Meenkulathikkavu is the oldest temple in Pallasena. Tradition has it that centuries ago three families belonging to the Veerasaiva Mannadiar clan worshipped the goddess Meenakshi as their deity. An acute drought in Chidambaram (Tamil Nadu) drove them to seek greener pastures. One of them took a stone from there along with their other possessions. Worshipping their stone as their friend, philosopher and guide, they trekked to several places before reaching Pallasena. Enchanted by the forests surrounding the villages they settled there and prospered in the diamond trade. Whenever they went on business, they offered their customary prayers to the family deity. An aged member of their clan went for his customary bath before leaving on a trip home. He left his valuables and a palm leaf umbrella in the care of two youths. When he came back, he was shocked when he could not lift the things he had left with the youths. An astrologer said that Meenakshi had manifested herself under the umbrella and that was why it could not be moved. Huge crowds came there to witness the miracle. The place came to be known as Kudamannu.

The temple contains several idols and statues of fish, as the goddess is often connected with marine life.

Some Keralites also worship Meenkulathi Bhagavathi as their family deity.

The present Meenakshi temple and the adjacent temple tank were constructed over the next four centuries. A Thirumandiram was written as a testimony to the event. The Mannadiar clan has grown into 110 manais (veedus) . They conduct Navarathri, Pongal and Bhairava festivals.

==Buildings==

The structure is built in the Tamilnadu style. It is constructed in such a way that the shadow of the wall never falls on the ground. There are two entrances, one in the north and the other in the west. The temple tank is next to the western entrance.

Crossing the Dwajasthambam made of teakwood and covered with copper. The garbhagriha contains a large idol of Meenakshi Amman. Devotees are not allowed to wander around the garbhagriha. Around the main idol, the saptha maathas (several female deities - Brahmi, Maheswari, Kaumari, Vaishnavai, Indrani, Chamundi and Varahi) are installed. There are separate shrines for Ganapathi, Veerabhadra, Durga, Shiva, Bhairava, Brahma Rakshasas and Ayyappa. In the adjacent hill called Vamala there are shrines for Muruga, Ganapathi, Siva, and Shasta.

==Events==

Navarathri, Karthigai, Mandala Vilakku, Maasi Thiruvizha, Pallivettai and Bhairava Pooja are the most celebrated events in the temple. The eight-day Maasi festival includes Ottamthullal and Kathakali programs depicting scenes from the Ramayana and Mahabharata. It is customary that the deity's sword and lamp are taken in procession by the descendants of the youths who stood guard over the valuables and the palm leaf umbrella.

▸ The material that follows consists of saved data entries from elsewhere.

def sortBy {α : Type} (key : α → Nat) (l : List α) : List α := l.foldl (fun acc x => insertBy key x acc) []

/-- Start demotions in order while the pool's free fraction is below HIGH_FREE and the budget and the allowance last (R224). -/
def State.demoteList (s : State) (basin q : Nat) (budget : Nat) : List (Nat × KvBlk) → State × Nat
  | [] => (s, budget)
  | (n, b) :: t =>
    let z := frameBytes b.format (dimOf b.hdim)
    let fr := s.poolFree basin q
    if s.param 5 * fr.2 ≤ 100 * fr.1 || budget < z then (s, budget)
    else
      let units := (s.allowance basin).filter (fun x => quadOf x == q)
      match mostSpace s.usedFrames units z q with
      | none => (s, budget)
      | some dst => State.demoteList { s with kv := { s.kv with moves := s.kv.moves ++ [{ blk := n, dst := dst }] } } basin q (budget - z) t

/-- Start promotions in order while the free fraction stays at or above HIGH_FREE and the budget lasts (R224). -/
def State.promoteList (s : State) (basin q : Nat) (budget : Nat) : List (Nat × KvBlk) → State × Nat
  | [] => (s, budget)
  | (n, b) :: t =>
    let z := frameBytes b.format (dimOf b.hdim)
    let fr := s.poolFree basin q
    if 100 * (fr.1 - z) < s.param 5 * fr.2 || fr.1 < z || budget < z then (s, budget)
    else
      match mostFree s.usedFrames ((s.poolUnits basin).filter (fun x => x < fastTop)) z q with
      | none => (s, budget)
      | some dst => State.promoteList { s with kv := { s.kv with moves := s.kv.moves ++ [{ blk := n, dst := dst }] } } basin q (budget - z) t

/-- A Steward's decisions for a basin at the end of a management cycle (R224): the rest of the quadrant's budget. Demotions come first. -/
def State.demoteBasin (s : State) (basin q budget : Nat) : State × Nat :=
  let fr := s.poolFree basin q
  if s.spillPattern basin || s.param 4 * fr.2 ≤ 100 * fr.1 then (s, budget)
  else
    let c := (s.movable basin q false).filter (fun e => e.2.heat ≤ s.param 6)
    let key (e : Nat × KvBlk) : Nat := ((if s.prefersFast e.1 then 8 else 0) + e.2.heat) * 2 ^ 64 + e.2.first
    s.demoteList basin q budget (sortBy key c)

def State.promoteBasin (s : State) (basin q budget : Nat) : State × Nat :=
  if s.spillPattern basin then (s, budget)
  else
    let c := (s.movable basin q true).filter (fun e => s.param 7 ≤ e.2.heat)
    s.promoteList basin q budget (sortBy (fun e => 7 - e.2.heat) c)

/-- One Steward's moves of a cycle: each basin's demotions, then each one's promotions, within MIGRATE_BYTES. -/
def State.stewardMoves (s : State) (q : Nat) : State :=
  let ids := s.basins.map (·.1)
  let r := ids.foldl (fun (acc : State × Nat) b => acc.1.demoteBasin b q acc.2) (s, s.param 8)
  (ids.foldl (fun (acc : State × Nat) b => acc.1.promoteBasin b q acc.2) r).1

end Sys2Proof.Machine
end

Though the Mannadiar clan is given a privileged place in the activities of the temple, members of the entire community participate in the conduct of the temple festivals. The unique structure of the temple and its mode of worship have gained immense popularity among the natives of the village. Devotees firmly believe that the bath in the tank (known for its abundant fish) rids one of all chronic ailments.